EXERCISE: From the data below, copy exactly the lines that lie between the one holding "dlenFlag layoutLle (typeByte (State.ask started (.decode 1) 467" and the one holding "frame exactly. -/", including both, and nothing more.

─── SUPPLIED INFORMATION ───

theorem witness_TableNeverChangesOnceReady :
    (started.tableReady = true ∧ ∃ t, Sys2Proof.core.run 2 (State.ask started (.tblInit [(4, .mod)]) 0 []) = .next t) ∧
    (∀ d, Instr.sel 1 ≠ .tblInit d) ∧ ∃ t, exec (.sel 1) State.reset = .next t :=
  ⟨⟨rfl, _, rfl⟩, by simp, _, rfl⟩

theorem witness_RecordedFaultsNeverCleared :
    ∃ t, Sys2Proof.core.run 1 (State.ask { started with faults := [.badLayout] } (.sel 9) 0 []) = .next t := ⟨_, rfl⟩

theorem witness_OutcomeIgnoresHistory : ∃ t, exec (.decode 1) (State.ask started (.decode 1) 467 w1) = .next t :=
  ⟨_, rfl⟩

theorem witness_RequestOrderDoesNotMatter : ∃ (a b : Request) (t₁ t₂ u₁ u₂ : State), started.tableReady = true ∧
    a.command ≠ none ∧ b.command ≠ none ∧
    step { started with port := a, waiting := [b] } = .next t₁ ∧ step t₁ = .next t₂ ∧
    step { started with port := b, waiting := [a] } = .next u₁ ∧ step u₁ = .next u₂ :=
  ⟨(State.ask started (.decode 1) 467 w1).port, (State.ask started (.sel 9) 0 []).port, _, _, _, _, rfl, by decide,
    by decide, rfl, rfl, rfl, rfl⟩

theorem witness_StepRunsDecodedInstruction :
    fetchWord (State.ask started (.header 0) 1 [0xFC]).port = .word (.decoder 0x0FC) ∧
    decode (.decoder 0x0FC) = .ok (.decLleX true true 3 2 false) ∧
    (State.ask started (.header 0) 1 [0xFC]).port.command = some (.header 0) ∧
    1 ≤ (State.ask started (.header 0) 1 [0xFC]).port.rem ∧
    (State.ask started (.header 3) 0 []).port.command = some (.header 0b11) ∧
    (State.ask started (.header 3) 0 []).port.rem = 0 ∧
    (State.codec started 0b110100 [] 0x210).port.command = some (.codec 0b110100) ∧
    (State.ask started (.sel 2) 0 []).port.command = some (.sel 2) ∧
    (State.ask State.reset (.tblInit [(1, .lle)]) 0 []).port.command = some (.tblInit [(1, .lle)]) ∧
    (State.ask started (.decode 2) 0 []).port.command = some (.decode 2) ∧
    started.port.command = none ∧
    ({ started with waiting := [Request.idle] } : State).waiting = [Request.idle] ∧ started.waiting = [] :=
  ⟨by decide, by rfl, rfl, by decide, rfl, rfl, rfl, rfl, rfl, rfl, rfl, rfl, rfl⟩

theorem witness_IdleStepChangesNothing : State.reset.port.command = none ∧ State.reset.waiting = [] := ⟨rfl, rfl⟩

theorem witness_StepWithoutTypeByteFails :
    (State.ask started (.header 2) 0 []).port.command = some (.header (layoutCode .mod)) ∧
    (State.ask started (.header 2) 0 []).port.rem = 0 := ⟨rfl, rfl⟩

theorem witness_HeaderCommandIsDecodeCommon :
    (State.ask started (.header 1) 512 b1).port.command = some (.header (layoutCode .lbe)) := rfl

theorem witness_EncodeOfDecode : decode (.decoder 0b1011010011#10) = .ok (.decModX 3 false 2 1) := by rfl

theorem witness_HeaderLengthRange : WidthsAre layoutLbe 0xBE 8 8 ∧ WidthsAre layoutMod 0xDF 4 8 :=
  ⟨⟨by decide, by decide⟩, by decide, by decide⟩

theorem witness_FrameOfRequests : (∀ d, Instr.decode 1 ≠ .tblInit d) ∧
    ∃ t, exec (.decode 1) (State.ask started (.decode 1) 467 w1) = .next t := ⟨by simp, _, rfl⟩

theorem witness_FrameOfTblInit : State.reset.tableReady = false ∧ (∃ t, exec (.tblInit [(1, .lle)]) State.reset = .next t) ∧
    started.tableReady = true ∧ ∃ t, exec (.tblInit [(1, .lle)]) started = .next t := ⟨rfl, ⟨_, rfl⟩, rfl, _, rfl⟩

theorem witness_SelReturnsTheEntry : State.reset.tableReady = false ∧
    (started.tableReady = true ∧ Table.lookup started.dt 9 = none) ∧
    (started.tableReady = true ∧ Table.lookup started.dt 3 = some 2) := by decide

theorem witness_TblInitBuildsDispatch :
    (State.reset.tableReady = false ∧ State.reset.config.dispatchWf [(1, .lle), (2, .lbe), (3, .mod)] = true) ∧
    started.tableReady = true := by decide

theorem witness_LookupsBeforeInitFault : (State.resetWith defaultConfig [(1, 0)]).tableReady = false := rfl

theorem witness_UnsupportedVersionFaults : started.tableReady = true ∧ Table.lookup started.dt 9 = none := by decide

theorem witness_DecodeExpandsToForm : started.tableReady = true ∧ Table.lookup started.dt 1 = some 0 ∧
    1 ≤ (State.ask started (.decode 1) 1 [0xC0]).port.rem := by decide

theorem witness_ReservedLayoutFaults : ({ started with dt := [(5, 3)] } : State).tableReady = true ∧
    Table.lookup ({ started with dt := [(5, 3)] } : State).dt 5 = some 0b11 := by decide

theorem witness_DecodeOutcomePriority : State.reset.config.wf = true ∧ State.reset.tableReady = false ∧
    started.config.wf = true ∧ Table.lookup started.dt 9 = none ∧
    Table.lookup ({ started with dt := [(5, 3)] } : State).dt 5 = some 0b11 ∧ Supports started 1 .lle :=
  ⟨by decide, rfl, by decide, by decide, by decide, rfl, by decide⟩

theorem supports_w1 (rem : Nat) : Supports (State.ask started (.decode 1) rem w1) 1 .lle := ⟨rfl, rfl⟩

theorem typeByte_w1 (rem : Nat) : typeByte (State.ask started (.decode 1) rem w1).port = 0xFC := by
  show Memory.read (Memory.ofBytes (bytes w1)) 0 = 0xFC
  decide

theorem widths_w1 (rem : Nat) : WidthsAre layoutLle (typeByte (State.ask started (.decode 1) rem w1).port) 4 8 := by
  rw [typeByte_w1]
  exact ⟨by decide, by decide⟩

theorem typeByteOk_w1 (rem : Nat) :
    TypeByteOk defaultConfig layoutLle (typeByte (State.ask started (.decode 1) rem w1).port) := by
  rw [typeByte_w1]
  exact ⟨.inr (by decide), .inr (by decide)⟩

theorem dlen_w1 (rem : Nat) : dlenFlag layoutLle (typeByte (State.ask started (.decode 1) rem w1).port) = true := by
  rw [typeByte_w1]
  decide

theorem length_w1 (rem : Nat) : wireValue .le (State.ask started (.decode 1) rem w1).port.buf 13 2 = 0x01C4 := by
  rw [← fieldValue_readN]
  show fieldValue .le (Memory.readN (Memory.ofBytes (bytes w1)) 13 2) = 0x01C4
  decide

/-- At the boundary: `rem` is the header and payload exactly. -/
theorem witness_DecodeAcceptsFittingFrame : started.config.wf = true ∧
    Supports (State.ask started (.decode 1) 467 w1) 1 .lle ∧
    WidthsAre layoutLle (typeByte (State.ask started (.decode 1) 467 w1).port) 4 8 ∧
    TypeByteOk defaultConfig layoutLle (typeByte (State.ask started (.decode 1) 467 w1).port) ∧
    dlenFlag layoutLle (typeByte (State.ask started (.decode 1) 467 w1).port) = true ∧
    headerLength 4 8 true ≤ (State.ask started (.decode 1) 467 w1).port.rem ∧
    headerLength 4 8 true + wireLength .le (State.ask started (.decode 1) 467 w1).port 4 8 true ≤
      (State.ask started (.decode 1) 467 w1).port.rem :=
  ⟨by decide, supports_w1 467, widths_w1 467, typeByteOk_w1 467, dlen_w1 467, by decide, by
    have h := length_w1 467
    show 15 + wireValue .le (State.ask started (.decode 1) 467 w1).port.buf 13 2 ≤ 467
    omega⟩

/-- The boundary of W1's frame in both Legacy layouts and of row M04's in the Modern one: `rem` is the frame exactly. -/
theorem witness_ExplicitLength : (legacySidTab[(2 : BitVec 2).toNat]? = some 4 ∧
    legacyOffTab[(3 : BitVec 2).toNat]? = some 8 ∧ started.config.lle = layoutLle ∧ started.config.lbe = layoutLbe ∧
    TypeByteOk defaultConfig layoutLle (legacyByte true true true 3 2 false) ∧
    TypeByteOk defaultConfig layoutLbe (legacyByte true true true 3 2 false) ∧
    3 + 4 + 8 + wireValue .le (State.ask started (.header 0) 467 w1).port.buf (1 + 4 + 8) 2 ≤ 467 ∧
    3 + 4 + 8 + wireValue .be (State.ask started (.header 1) 467 b1).port.buf (1 + 4 + 8) 2 ≤ 467) ∧
    modernSidTab[(2 : BitVec 2).toNat]? = some 2 ∧
    modernOffTab[(1 : BitVec 2).toNat]? = some 2 ∧ started.config.mod = layoutMod ∧
    TypeByteOk defaultConfig layoutMod (modernByte 3 true 2 1 true) ∧
    3 + 2 + 2 + wireValue .be (State.ask started (.header 2) 10 [0xF3, 0x12, 0x34, 0x56, 0x78, 0, 3]).port.buf (1 + 2 + 2) 2
      ≤ 10 := by
  refine ⟨⟨rfl, rfl, rfl, rfl, ⟨.inr rfl, .inr rfl⟩, ⟨.inr rfl, .inr rfl⟩, ?_, ?_⟩, rfl, rfl, rfl,
    ⟨.inr rfl, .inr rfl⟩, ?_⟩
  all_goals rw [← fieldValue_readN]; decide

/-- At the boundary `rem = hdr` (row L10, row M07). -/
theorem witness_InferredLength : (legacySidTab[(0 : BitVec 2).toNat]? = some 1 ∧
    legacyOffTab[(0 : BitVec 2).toNat]? = some 0 ∧ 1 + 1 + 0 ≤ (State.ask started (.header 0) 2 [0xC0, 5]).port.rem ∧
    TypeByteOk defaultConfig layoutLle (legacyByte true true false 0 0 false) ∧
    TypeByteOk defaultConfig layoutLbe (legacyByte true true false 0 0 false)) ∧
    modernSidTab[(0 : BitVec 2).toNat]? = some 0 ∧ modernOffTab[(0 : BitVec 2).toNat]? = some 0 ∧
    1 + 0 + 0 ≤ (State.ask started (.header 2) 1 [0xE0]).port.rem ∧
    TypeByteOk defaultConfig layoutMod (modernByte 3 true 0 0 false) :=
  ⟨⟨rfl, rfl, by decide, ⟨.inr rfl, .inr rfl⟩, .inr rfl, .inr rfl⟩, rfl, rfl, by decide, .inr rfl, .inr rfl⟩

theorem witness_AmbiguousLengthFails : (legacySidTab[(0 : BitVec 2).toNat]? = some 1 ∧
    legacyOffTab[(0 : BitVec 2).toNat]? = some 0 ∧
    started.config.lle = layoutLle ∧ TypeByteOk defaultConfig layoutLle (legacyByte true false false 0 0 false) ∧
    started.config.lbe = layoutLbe ∧ TypeByteOk defaultConfig layoutLbe (legacyByte true false false 0 0 false)) ∧
    modernSidTab[(3 : BitVec 2).toNat]? = some 4 ∧ modernOffTab[(3 : BitVec 2).toNat]? = some 8 ∧
    started.config.mod = layoutMod ∧ TypeByteOk defaultConfig layoutMod (modernByte 3 false 3 3 false) :=
  ⟨⟨rfl, rfl, rfl, ⟨.inr rfl, .inr rfl⟩, rfl, .inr rfl, .inr rfl⟩, rfl, rfl, rfl, .inr rfl, .inr rfl⟩

/-- A field one byte past `rem`: the type byte, the stream id, the offset, the length field (row L05). -/
theorem witness_TruncatedHeaderFails : started.config.wf = true ∧ Supports (State.ask started (.decode 1) 0 []) 1 .lle ∧
    (State.ask started (.decode 1) 0 []).port.rem < 1 ∧
    Supports (State.ask started (.decode 1) 4 w1) 1 .lle ∧
    WidthsAre layoutLle (typeByte (State.ask started (.decode 1) 4 w1).port) 4 8 ∧
    TypeByteOk defaultConfig layoutLle (typeByte (State.ask started (.decode 1) 4 w1).port) ∧
    1 + 4 > (State.ask started (.decode 1) 4 w1).port.rem ∧
    1 + 4 + 8 > (State.ask started (.decode 1) 12 w1).port.rem ∧
    (dlenFlag layoutLle (typeByte (State.ask started (.decode 1) 14 w1).port) = true ∧
      1 + 4 + 8 + 2 > (State.ask started (.decode 1) 14 w1).port.rem) :=
  ⟨by decide, ⟨rfl, rfl⟩, by decide, supports_w1 4, widths_w1 4, typeByteOk_w1 4, by decide, by decide, dlen_w1 14,
    by decide⟩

───

EXERCISE RESULT:
    dlenFlag layoutLle (typeByte (State.ask started (.decode 1) 467 w1).port) = true ∧
    headerLength 4 8 true ≤ (State.ask started (.decode 1) 467 w1).port.rem ∧
    headerLength 4 8 true + wireLength .le (State.ask started (.decode 1) 467 w1).port 4 8 true ≤
      (State.ask started (.decode 1) 467 w1).port.rem :=
  ⟨by decide, supports_w1 467, widths_w1 467, typeByteOk_w1 467, dlen_w1 467, by decide, by
    have h := length_w1 467
    show 15 + wireValue .le (State.ask started (.decode 1) 467 w1).port.buf 13 2 ≤ 467
    omega⟩

/-- The boundary of W1's frame in both Legacy layouts and of row M04's in the Modern one: `rem` is the frame exactly. -/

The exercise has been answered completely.